# MATERIAL PROVIDED
+ + + + +

-- ==== Sys2Proof/Tests/Slice0.lean ====
section
/-!
SUPPORT. Tests/Slice0.lean: tests of the model against worked values of the spec, ill-formed commands that the checks refuse,
and for every statement with hypotheses states and operands that meet them together.
-/
namespace Sys2Proof.Tests
open Sys2Proof Sys2Proof.Machine
set_option Elab.async false

/-! ### States for the tests -/

/-- Wall `w` READY: its fabric runs, its pins and VIO are live. -/
def wallUp (s : State) (w : Nat) : State :=
  let s1 := ((s.setPhase w 6).setFl (R.KILN_STATUS w) F.KILN_STATUS_cfg 1).setFl (R.WPWR_CTRL w) F.WPWR_CTRL_state 0
  (s1.setWallState w 0).setWall w { gsr := false, pinsOn := true, tmemWe := true, vioLive := true }

/-- A booted module on a host, with walls 0 and 1 READY. -/
def up : State := { (wallUp (wallUp State.reset 0) 1) with trowel := { running := true, booted := true }, cxl := { up := true, flit256 := true } }

/-- A module after its boot, whose part populates two walls. -/
def small : State := { up with part := { walls := 2, gradeE := false } }

def x0 : TileRef := ⟨0, 5⟩

/-- Flow 7 of wall 0, with tile 5 as its set, is RUNNING: in bank `b` of the tile, with context `c`. -/
def runs (s : State) (b : Bank) (c : Ctx) : State :=
  let s1 := (s.setFl (R.FD_CTRL 0 7) F.FD_CTRL_state 4).setFl (R.FD_BIND 0 7) F.FD_BIND_tiles 32
  s1.setTile 0 5 { ((s1.tile 0 5).setBank b { c with flow := some 7 }) with cur := some b }

/-- A context with a value in each register group. -/
def ctx1 : Ctx := { gen := [(0, 5), (1, 0xFFFFFFFF), (23, 0x123)], p := [(1, 10)], b := [(1, 8)], l := [(1, 4)], m := [(1, 0xFFFF)], pc := 100
                    agcfg := 4 }

/-- Lease 0 of wall 0 lets master 0 use every flow and course of the wall. -/
def leased (s : State) : State :=
  ((s.setFl (R.LS_CTRL 0 0) F.LS_CTRL_valid 1).setFl (R.LS_FLOWS 0 0) F.LS_FLOWS_count 512).setFl (R.LS_COURSES 0 0) F.LS_COURSES_courses 0xFFFF

/-- Flow `f` of wall 0 in state `st`, with tile 5 of course 0 as its set. -/
def flowIn (s : State) (f st : Nat) : State :=
  (s.setFl (R.FD_CTRL 0 f) F.FD_CTRL_state st).setFl (R.FD_BIND 0 f) F.FD_BIND_tiles 32

/-- A best-effort packet of `n` bytes. -/
def pkt (typ : BitVec 3) (dst src : BitVec 16) (mid : Mid) (addr : W64) (n : Nat) (data : Bytes) : Packet :=
  { typ := typ, cls := false, vc := typ = 2, epoch := false, len := 0, la := 0, ack := false, dst := dst, src := src, mid := mid, bytes := BitVec.ofNat 10 (n - 1)
    tag := 3, conn := 0, status := 0, aux := 0, addr := addr, payload := data }

/-- A command of queue 0 for wall `w`, with its argument words. -/
def cc (w : BitVec 3) (args : Words) : CmdCtx := { q := 0, handle := 5, cid := 9, fence := false, wall := w, buf := 0x4000, len := 0x100000, args := args }

/-- The state that an outcome answers. -/
def nextOf (o : Out) : State :=
  match o with
  | .next t => t
  | _ => State.reset

/-! ### Worked examples of the spec -/

/-- R12's examples: the kiln block of WALL.3, the registers of LINK.53. -/
theorem test_addresses_of_blocks : R.KILN_STATUS 3 = 0x01C20000 ∧ R.LK_CTRL 3 5 = 0x01C85000 := by decide +kernel

/-- "Rounding a product" (02_bricks): three products moved with three rounding modes. -/
theorem test_move_rounds_a_product :
    [3, 5, -5].map (fun a : Int => [0, 1, 2].map (fun m => (moveOf (BitVec.ofNat 112 (m * 2 ^ 29)) (a * 0x400000) 0 0 true).r)) =
      [[0x000001, 0x000002, 0x000002], [0x000002, 0x000003, 0x000002], [0xFFFFFD, 0xFFFFFE, 0xFFFFFE]] := by decide +kernel

/-- "Recovering a sum past the guard bits" (02_bricks): 511 products of 1.0 fit, the 512th wraps and the tally takes it. -/
theorem test_sum_past_the_guard_bits :
    let one : Int := 2 ^ 46
    let a := accUpdate { value := BitVec.ofInt 56 (511 * one) } 2 false one
    let f : Acc := accUpdate a 2 false (88 * one)
    a.value = BitVec.ofInt 56 (-512 * one) ∧ a.tally = 1 ∧ a.g = true ∧ f.value = 0x96000000000000 ∧ f.folded = 0x96 * 2 ^ 48 := by
  decide +kernel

+ + + + +

# ACTIVITY
In the entries above, please find the line with "((s.setFl (R.LS_CTRL 0" and the line with "argument words. -/", then write out exactly those two lines and every line between them, and nothing more.

# RESULT OF THE TASK
  ((s.setFl (R.LS_CTRL 0 0) F.LS_CTRL_valid 1).setFl (R.LS_FLOWS 0 0) F.LS_FLOWS_count 512).setFl (R.LS_COURSES 0 0) F.LS_COURSES_courses 0xFFFF

/-- Flow `f` of wall 0 in state `st`, with tile 5 of course 0 as its set. -/
def flowIn (s : State) (f st : Nat) : State :=
  (s.setFl (R.FD_CTRL 0 f) F.FD_CTRL_state st).setFl (R.FD_BIND 0 f) F.FD_BIND_tiles 32

/-- A best-effort packet of `n` bytes. -/
def pkt (typ : BitVec 3) (dst src : BitVec 16) (mid : Mid) (addr : W64) (n : Nat) (data : Bytes) : Packet :=
  { typ := typ, cls := false, vc := typ = 2, epoch := false, len := 0, la := 0, ack := false, dst := dst, src := src, mid := mid, bytes := BitVec.ofNat 10 (n - 1)
    tag := 3, conn := 0, status := 0, aux := 0, addr := addr, payload := data }

/-- A command of queue 0 for wall `w`, with its argument words. -/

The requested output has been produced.